Во время передышки к нам в укрытие пришел командир батареи, которого я фактически не видел с той минуты, когда он ставил нам задачу.
— Ну как, хлопчики? — весело спросил он.
Веселость его еще ни о чем не говорила, а вот потому, что он назвал солдат «хлопчиками», можно было судить, что настроение у него совсем не плохое.
— Порядок в зенитно-ракетных!
Он пробыл с нами недолго и, уже уходя, взял меня за локоть, повел к выходу в траншею:
— Могу порадовать — хронометраж в вашу пользу.
— То есть, товарищ капитан?
— Мне удалось провести хронометраж. Ваши хлопчики пока всех опережают.
Я спросил, какие цели идут — от имитатора или реальные.
— Всепогодные работают. Видать, эта ночная проверочка — дело серьезное. Даже два каких-то генерала в дивизион приехали. Надо полагать, разговорчики ходят не без основания…
Я по-мальчишески не удержался:
— Какие разговорчики, товарищ капитан?
— Какие? — Лялько помедлил. — Только между нами, Игнатьев…
— Разумеется, товарищ капитан.
— Нам могут поручить освоение нового комплекса. Более совершенного. И похоже — проверяют наши возможности. Так что… понял?
— Так точно.
— Счастливо!
Лялько растворился в белесой мгле. А я чувствовал себя победителем. Мне хотелось немедленно сообщить, что мы опережаем всех своим расчетом, но вовремя остыл: нет, не надо, о нашей победе скажу им потом, когда нам дадут отбой, и буду ходатайствовать о поощрении. А сейчас пусть работают, пусть жмут. Похвала похвалой, она в общем-то, точно — вдохновляет. Но когда человек узнает, что цель достигнута, он все-таки расслабляется. Невольно, но расслабляется. А этого допустить в данной обстановке нельзя.
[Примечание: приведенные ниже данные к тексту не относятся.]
/-- A line is granted (R123, R124): a read takes what the array holds, and a write is in the array at the end of the beat. The
status of a write joins its transfer's; a failure before it fails the group that it would join (R527). -/
def runGrant (s : State) (c : Nat) (g : Grant) : State :=
  let s := onCore s c fun k => { k with grants := k.grants.erase g }
  if g.n = 0 then s
  else
    let s := if g.data.isSome then s else meet s g.src g.n
    let d := g.data.getD (rdBytes s g.src g.n, poisoned s g.src g.n)
    if g.write then
      let x := g.xfer.bind fun i => (core s c).xfers.find? (·.id == i)
      let st := (x.map Xfer.status).getD 0
      let s := match groupOf s c g.dva g.dst with
        | some i => if st = 0 then s else failGroup s none i 0x0506 st
        | none => s
      let r := putPiece s c (g.dst, g.dva, d.1, d.2)
      match x with
      | some x => onCore r.1 c fun k => k.mapXfer x.id fun x => { x with status := if x.status = 0 then r.2 else x.status }
      | none => r.1
    else match g.next, g.xfer with
    | some w, _ => onCore s c fun k => k.book { g with beat := w, write := true, next := none, data := some d }
    | none, some i => onCore s c fun k => k.mapXfer i fun x => { x with writes := x.writes ++ [(g.dst, g.dva, d.1, d.2)] }
    | none, none => s

/-- The line that is granted first; in one beat a read comes before a write (R124, R125). -/
def firstGrant (l : List Grant) : Option Grant :=
  l.foldl (fun m g => match m with
    | none => some g
    | some b => if g.beat < b.beat ∨ (g.beat = b.beat ∧ b.write ∧ !g.write) then some g else m) none

/-- Every line of core c that waits is granted. -/
def flushN : Nat → State → Nat → State
  | 0, s, _ => s
  | f + 1, s, c => match firstGrant (core s c).grants with
    | none => s
    | some g => flushN f (runGrant s c g) c

def flush (s : State) (c : Nat) : State := flushN (2 * (core s c).grants.length) s c

/-- An access to core memory from outside its core finds every line that was on its way: it comes through slot 14, in an order to
the core's own accesses that no rule gives. -/
def settleMem (s : State) (k : Nat) : State :=
  if 2 ^ 39 ≤ k ∧ k < 2 ^ 40 ∧ bits k 31 27 < 25 then flush s (coreAt k) else s

/-! ## Ends of transfers (R242, R244, R256, R258, R475) -/

/-- A transfer's write joins a group. -/
def xferGroup (s : State) (c : Nat) (x : Xfer) : Option Nat :=
  x.writes.findSome? fun e => if 2 ^ 41 ≤ e.1 then none else groupOf s c e.2.1 e.1

/-- What a transfer has kept is written; a failure fails its group (R527). The status it ends with. -/
def settle (s : State) (c : Nat) (x : Xfer) : State × Nat :=
  let s := match xferGroup s c x with
    | some i => if x.status = 0 then s else failGroup s none i 0x0506 x.status
    | none => s
  putAll s c x.writes x.status

/-- The transfer leaves at beat e with a status. -/
def endXfer (s : State) (c : Nat) (x : Xfer) (st e : Nat) : State :=
  let s := onCore s c fun k => { k with
    xfers := k.xfers.filter fun y => y.id != x.id
    beat := max k.beat e, block := k.block.map fun b => { b with last := max b.last e } }
  if st = 0 then s else faultBlock s c st x.word e ⟨0, 0, 0, 0⟩

/-- The key context of a `KTILE` has one more tile loaded; a staging region whose tiles are all loaded is free (R372). -/
def Core.tileLoaded (k : Core) (ctx position : Nat) : Core :=
  let v := Tab.get KeyCtx.init k.keys ctx
  let l := (v.staged.map fun g => if g.position = position then { g with loaded := g.loaded + 1 } else g).filter fun g =>
    g.loaded < v.tiles
  { k with keys := Tab.set KeyCtx.init k.keys ctx { v with staged := l } }

/-- A load ends at beat e: its tile takes its next generation at the end of that beat, and its entry is pushed in it. -/
def finishLoad (s : State) (c : Nat) (x : Xfer) (e : Nat) : State :=
  let r := settle s c x
  let s := onCore r.1 c fun k =>
    let g := (Tab.get 0 k.gens x.tile + 1) % 8
    let k := { k with gens := Tab.set 0 k.gens x.tile g, raised := Tab.set 0 k.raised x.tile (e + 1) }.pushEntry x.queue false x.tile g e
    if x.kind == .ktile then k.tileLoaded x.dstContext x.cursor else k
  endXfer s c x r.2 e

/-- A store or a copy ends at beat e; a pooled tile that it stored is free. -/
def finishStore (s : State) (c : Nat) (x : Xfer) (e : Nat) : State :=
  let r := settle s c x
  let s := if x.kind == .stt && x.pooled then
      onCore r.1 c fun k => { k with free := if bit k.pool x.tile then setBit k.free x.tile true else k.free } else r.1
  endXfer s c x r.2 e

/-- A transfer that fills a tile and pushes it. -/
def Xfer.loads (x : Xfer) : Bool := x.kind == .ldt || x.kind == .ktile

/-- The beat at which a transfer between own core memory and a tile or own core memory ends (R142, R265): `none` for one that
goes further, that holds, or whose queue has no room. -/
def Core.ownEndOf (k : Core) (x : Xfer) : Option Nat :=
  if x.far || x.held.isSome || x.remote != 0 || !(x.loads || x.kind == .stt || x.kind == .cpy) then none
  else if x.loads then if (k.queue x.queue).room then some (max x.ownEnd (k.queue x.queue).roomAt) else none
  else some x.ownEnd

/-- The transfer of this kind that ends first, with its beat. -/
def Core.firstEnd (k : Core) : Option (Xfer × Nat) :=
  k.xfers.foldl (fun m x => match k.ownEndOf x, m with
    | none, _ => m
    | some e, none => some (x, e)
    | some e, some b => if e < b.2 then some (x, e) else m) none

/-! ## Completion (R245, R253, R256, R333, R444, R453) -/

/-- An effect at the last beat of an operation of core c. -/
def applyFx (s : State) (c : Nat) (o : Op) : Fx → State
  | .primes t => onCore s c fun k =>
      { k with
        primes := t
        -- a changed entry leaves the slots built from it unbuilt (R301)
        twiddles := k.twiddles.filter fun e => match e.2 with
          | some w => Tab.get Prime.init t w.entry == Tab.get Prime.init k.primes w.entry
          | none => false }
  | .consts t => onCore s c fun k => { k with consts := t }
  | .galois m g n =>
    let k := core s c
    let ls := (k.primes.filter fun e => e.2.valid).map fun e => e.2.logN
    -- the table in force at the completion governs a GSET (R312)
    match ls.min? with
    | none => faultBlock s c 0x0105 o.word o.issue ⟨0, 0, 0, 0⟩
    | some l => if l < n then faultBlock s c 0x0105 o.word o.issue ⟨0, 0, 0, 0⟩
      else onCore s c fun k => { k with galois := Tab.set none k.galois m (some (g, n)) }
  | .twiddle i w => onCore s c fun k => { k with twiddles := Tab.set none k.twiddles i (some w) }
  | .macc t nw hit prods p0 p1 =>
    let key := Mem.tile c t 0
    let old := wordsOf (rdBytes s key 4096)
    let ins := lanesOf [old, prods]
    -- once for the instruction (R307)
    let s := if hit || old.any (fun w => wordHit nw p0 p1 [w]) then inc s (E.pe_range_count + c / 25) else s
    wrBytes s key (bytesOf (ins.map (wordOp 0x01 nw p0 p1 fun p l => modAdd p (l.getD 0 0) (l.getD 1 0))))
  | .rangeHit => inc s (E.pe_range_count + c / 25)
  | .saturated n => incBy s (E.pe_encode_saturation_count + c / 25) n
  | .peFault n => wr (wr (wr (wr s E.pe_fault_core c) E.pe_fault_word o.word) E.pe_fault_status 0x0303)
      E.pe_fault_prefix_bytes n
  | .mma b m x y aux =>
    let key := Mem.acc c b 0
    let r := mmaBank (MmaMod.of m) x y aux (rdBytes s key 16384)
    incBy (wrBytes s key r.1) (E.me_saturation_count + c / 25) r.2
  | .veFault n => wr (wr (wr (wr s E.vef_core c) E.vef_word o.word) E.vef_status 0x0303) E.vef_prefix_elements n
  | .chains f ws => onCore s c fun k =>
      { k with chains := (ws.zipIdx).foldl (fun t e => Tab.set [] t (f + e.2) e.1) k.chains }
  | .expand i => onCore s c fun k =>
      let v := Tab.get KeyCtx.init k.keys i
      { k with keys := Tab.set KeyCtx.init k.keys i { v with expanded := v.expanded + 1 } }
  | .hcfg t n => onCore s c fun k => k.setTracker t { k.tracker t with hist := [], r := 0, k := n }
  | .hstep m => onCore s c fun k => (List.range 16).foldl (fun k t =>
      if bit m t then k.setTracker t (k.tracker t).close else k) k
  | .vs u => onCore s c fun k => k.applyVs u
  | .nonfinite => inc s (E.ve_nonfinite_count + c / 25)
  | .veSaturated n => incBy s (E.ve_saturation_count + c / 25) n
  | .noise d p n adv => onCore s c fun k =>
      { k with noiseDist := d, noiseParam := p, noiseLog := n, noiseCtr := if adv then k.noiseCtr + 2 ^ n else k.noiseCtr }
  | .marks lo n _ => markWords s lo n

/-- Bytes that an operation writes: tiles and banks at once, memory by the rules of a core's write. -/
def applyWrite (s : State) (c : Nat) (e : Nat × Option Nat × List Byte) : State × Nat :=
  if 2 ^ 41 ≤ e.1 then (wrBytes s e.1 e.2.2, 0) else coreStore s c e.2.1 e.1 e.2.2 false

/-- The words that an effect marks belong to a group. -/
def Fx.group (s : State) (c : Nat) : Fx → Option Nat
  | .marks lo _ va => if 2 ^ 41 ≤ lo then none else groupOf s c va lo
  | _ => none

/-- The group that an operation's writes belong to, if any, the words that it would mark among them (R501, R513, R527). -/
def groupOfOp (s : State) (c : Nat) (o : Op) : Option Nat :=
  (o.writes.findSome? fun e => if 2 ^ 41 ≤ e.1 then none else groupOf s c e.2.1 e.1).or (o.fx.findSome? (Fx.group s c))

/-- An operation completes: its bytes, its generations, its effects, its status (R253, R256, R527). Its
lines of core memory were read at its issue and are written now. DEDUCED (log 204). -/
def completeOp (s : State) (c : Nat) (o : Op) : State :=
  -- the group fails, and with it goes what would have stood in its shadow
  let fx := o.fx.filter fun f => (f.group s c).isNone
  let s := match groupOfOp s c o with
    | some i => if o.status = 0 then s else failGroup s none i 0x0506 o.status
    | none => s
  let r := o.writes.foldl (fun (p : State × Nat) e =>
    let q := applyWrite p.1 c e
    (q.1, lowestCode [p.2, q.2])) (s, 0)
  let s := onCore r.1 c fun k => { k with
    gens := o.dsts.foldl (fun t d => Tab.set 0 t d ((Tab.get 0 t d + 1) % 8)) k.gens
    beat := max k.beat o.last
    block := k.block.map fun b => { b with last := max b.last o.last } }
  let s := fx.foldl (fun t f => applyFx t c o f) s
  let code := if o.status = 0 then r.2 else o.status
  if code = 0 then s else faultBlock s c code o.word o.issue ⟨0, 0, 0, 0⟩

/-- Tiles whose read windows ended before beat a become free (R245). -/
def Core.releaseBefore (k : Core) (a : Nat) : Core :=
  let due := k.ops.filter fun o => decide (o.issue + o.occ ≤ a)
  { k with
    free := (due.flatMap Op.release).foldl (fun m t => if bit k.pool t then setBit m t true else m) k.free
    ops := k.ops.map fun o => if o.issue + o.occ ≤ a then { o with release := [] } else o }

/-- The operation of a list that ends first; the earlier issued of two (R444). -/
def firstOp (l : List Op) : Option Op :=
  l.foldl (fun m o => match m with
    | none => some o
    | some b => if o.last < b.last then some o else m) none

/-- Operation o leaves the list, with the tiles released by then. -/
def Core.endOp (k : Core) (o : Op) : Core :=
  let k := k.releaseBefore (o.last + 1)
  { k with ops := k.ops.erase { o with release := [] } }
Проверяли нас в ту ночь, можно смело сказать, — и вдоль, и поперек, и наискось. Мы опять работали в условиях бомбардировки и обстрела со стороны «противника», потом — в условиях повышенной радиации, надев специальные средства защиты. Я уже успел как-то приспособиться и наблюдал за солдатами недавнего осеннего пополнения. Их трудно было бы отличить от так называемых старичков, но у наших молодых было, пожалуй, больше задора и рвения, которые иногда успешно компенсировали недостаток опыта.
Вспоминая сейчас ту ночь, скажу откровенно: мне хотелось выжать из себя и из взвода все совсем не для того, чтобы отличиться и доказать свою правоту (это, конечно, тоже было, но, уверяю вас, не на первом плане), а чтобы не подвести товарищей, командование, весь дивизион. Я хоть и стартовик, но я довольно наглядно представлял себе, что делается в эти минуты и в кабине КП, и на СНР, и на СРЦ. Я представлял, как трудно Сереже Моложаеву и его товарищам, — любая, самая мельчайшая их ошибка записывается спецаппаратурой, а время идет, идет, идет, и цели появляются одна за другой, прикрываясь помехами и маневрируя по скорости и высоте. Я видел офицера наведения, вцепившегося в штурвал перед светло-зеленым полем экрана — даже смахнуть пот и то нет времени, — надо подвести и взять цель в перекрестке визирных линий, индикаторов, видел стреляющего за его пультом; подполковника Мельникова — за выносным индикатором кругового обзора… И каждый из нас — каждый! — ощущал беспристрастно-беспощадного проверяющего, который уже не упустит ничего, засечет любой промах, любую ошибку… Почему мы их все-таки так боимся, этих проверяющих? Не только солдаты (солдаты, пожалуй, боятся меньше других), не только младшие офицеры, но и начальники постарше. Ведь после проверки практически всегда выясняется, что прибывшие товарищи, за редким исключением, объективны, непридирчивы, доброжелательны и всегда готовы помочь «исправить отмеченные недостатки». Случаи, когда «проверка на месте, а помощь — в приказе», почти себя изжили. А мы все равно боимся, и от слова «проверка», «проверяющий» некоторых из нас просто-напросто бросает в дрожь. И это в то время, когда мы, по сути дела, должны радоваться: ведь главная цель проверяющих — не испортить нам жизнь, а сделать нас лучше, чем мы на данный момент есть, сделать здоровее и крепче нашу службу. Не знаю, может быть, это сравнение и не очень удачно, но мы в таких случаях бываем похожи на тех, кто боится идти к зубному врачу.